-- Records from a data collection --
----------------
/-- The L-form constructor of a class and major opcode (R40, R41, R43 to R46). -/
def lCtor (cls op : Nat) : Option (LBlk → Instr) :=
  match cls, op with
  | 1, 0x00 => some .ldt
  | 1, 0x01 => some .ldg
  | 1, 0x02 => some .ldgr
  | 1, 0x03 => some .ldx
  | 1, 0x04 => some .ldxl
  | 1, 0x05 => some .ldw
  | 1, 0x06 => some .ldq
  | 1, 0x07 => some .ldwb
  | 1, 0x08 => some .sub
  | 1, 0x09 => some .subc
  | 1, 0x0A => some .ldf
  | 2, 0x00 => some .stt
  | 2, 0x01 => some .stg
  | 2, 0x02 => some .stgr
  | 2, 0x03 => some .stx
  | 2, 0x04 => some .stxl
  | 2, 0x05 => some .strd
  | 2, 0x06 => some .atadd
  | 2, 0x07 => some .atsmin
  | 2, 0x08 => some .atsmax
  | 2, 0x09 => some .atumin
  | 2, 0x0A => some .atumax
  | 2, 0x0B => some .atand
  | 2, 0x0C => some .ator
  | 2, 0x0D => some .atxor
  | 2, 0x0E => some .atxch
  | 2, 0x0F => some .atcas
  | 2, 0x10 => some .atfadd
  | 2, 0x12 => some .pub
  | 2, 0x13 => some .pubc
  | 4, 0x00 => some .vadd
  | 4, 0x01 => some .vsub
  | 4, 0x02 => some .vmul
  | 4, 0x03 => some .vfma
  | 4, 0x04 => some .vfms
  | 4, 0x05 => some .vfnma
  | 4, 0x06 => some .vdiv
  | 4, 0x07 => some .vsqrt
  | 4, 0x08 => some .vrsq
  | 4, 0x09 => some .vrcp
  | 4, 0x0A => some .vmin
  | 4, 0x0B => some .vmax
  | 4, 0x0C => some .vabs
  | 4, 0x0D => some .vneg
  | 4, 0x0E => some .vcpys
  | 4, 0x0F => some .vrndi
  | 4, 0x10 => some .vfexp2
  | 4, 0x11 => some .vlog2f
  | 4, 0x12 => some .vexpins
  | 4, 0x13 => some .vexpx
  | 4, 0x14 => some .vmant
  | 4, 0x15 => some .vmov
  | 4, 0x16 => some .vbcst
  | 4, 0x17 => some .viota
  | 4, 0x18 => some .vrun
  | 4, 0x19 => some .vlen
  | 4, 0x20 => some .viadd
  | 4, 0x21 => some .visub
  | 4, 0x22 => some .vimul
  | 4, 0x23 => some .vimulh
  | 4, 0x24 => some .vimulhu
  | 4, 0x25 => some .vimad
  | 4, 0x26 => some .vimin
  | 4, 0x27 => some .vimax
  | 4, 0x28 => some .vumin
  | 4, 0x29 => some .vumax
  | 4, 0x2A => some .vand
  | 4, 0x2B => some .vor
  | 4, 0x2C => some .vxor
  | 4, 0x2D => some .vnot
  | 4, 0x2E => some .vshl
  | 4, 0x2F => some .vshr
  | 4, 0x30 => some .vsra
  | 4, 0x31 => some .vclz
  | 4, 0x32 => some .vpop
  | 4, 0x38 => some .vld
  | 4, 0x39 => some .vldr
  | 4, 0x3A => some .vst
  | 4, 0x3B => some .vstr
  | 5, 0x00 => some .vcmp
  | 5, 0x01 => some .vicmp
  | 5, 0x02 => some .vsel
  | 5, 0x03 => some .vmand
  | 5, 0x04 => some .vmor
  | 5, 0x05 => some .vmxor
  | 5, 0x06 => some .vmnot
  | 5, 0x07 => some .vmcnt
  | 5, 0x08 => some .vmfst
  | 5, 0x10 => some .vrsum
  | 5, 0x11 => some .vrisum
  | 5, 0x12 => some .vrmax
  | 5, 0x13 => some .vrmin
  | 5, 0x14 => some .vrarg
  | 5, 0x15 => some .vrcnt
  | 5, 0x16 => some .vscan
  | 5, 0x17 => some .vcomp
  | 5, 0x18 => some .vexpd
  | 5, 0x19 => some .vrco
  | 5, 0x1A => some .vrcot
  | 5, 0x1B => some .vgath
  | 5, 0x1C => some .vtopk
  | 5, 0x1D => some .vhist
  | 5, 0x1E => some .vdot
  | 6, 0x00 => some .fcvt
  | 6, 0x01 => some .fcvti
  | 6, 0x02 => some .icvtf
  | 6, 0x03 => some .icvt
  | 6, 0x04 => some .lgenc
  | 6, 0x05 => some .lgdec
  | 6, 0x06 => some .qnt
  | 6, 0x07 => some .dqnt
  | 6, 0x08 => some .pk4
  | 6, 0x09 => some .upk4
  | 6, 0x0A => some .fclass
  | 7, 0x00 => some .mma
  | 7, 0x01 => some .mmas
  | 7, 0x02 => some .mmd
  | 7, 0x03 => some .mmc
  | 7, 0x04 => some .acz
  | 7, 0x05 => some .acr
  | 7, 0x06 => some .acw
  | 7, 0x07 => some .drn
  | 7, 0x08 => some .acmv
  | 8, 0x00 => some .winl
  | 8, 0x01 => some .wpool
  | 8, 0x02 => some .vbfly
  | 8, 0x03 => some .vtwd
  | 8, 0x04 => some .vcmul
  | _, _ => none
----------------
-- PROBLEM DETAILS --
The lines to retype run from the start of the entries through the line containing "0x01 => some .vsub"; reproduce them exactly and add nothing.

-- TASK OUTPUT --
/-- The L-form constructor of a class and major opcode (R40, R41, R43 to R46). -/
def lCtor (cls op : Nat) : Option (LBlk → Instr) :=
  match cls, op with
  | 1, 0x00 => some .ldt
  | 1, 0x01 => some .ldg
  | 1, 0x02 => some .ldgr
  | 1, 0x03 => some .ldx
  | 1, 0x04 => some .ldxl
  | 1, 0x05 => some .ldw
  | 1, 0x06 => some .ldq
  | 1, 0x07 => some .ldwb
  | 1, 0x08 => some .sub
  | 1, 0x09 => some .subc
  | 1, 0x0A => some .ldf
  | 2, 0x00 => some .stt
  | 2, 0x01 => some .stg
  | 2, 0x02 => some .stgr
  | 2, 0x03 => some .stx
  | 2, 0x04 => some .stxl
  | 2, 0x05 => some .strd
  | 2, 0x06 => some .atadd
  | 2, 0x07 => some .atsmin
  | 2, 0x08 => some .atsmax
  | 2, 0x09 => some .atumin
  | 2, 0x0A => some .atumax
  | 2, 0x0B => some .atand
  | 2, 0x0C => some .ator
  | 2, 0x0D => some .atxor
  | 2, 0x0E => some .atxch
  | 2, 0x0F => some .atcas
  | 2, 0x10 => some .atfadd
  | 2, 0x12 => some .pub
  | 2, 0x13 => some .pubc
  | 4, 0x00 => some .vadd
  | 4, 0x01 => some .vsub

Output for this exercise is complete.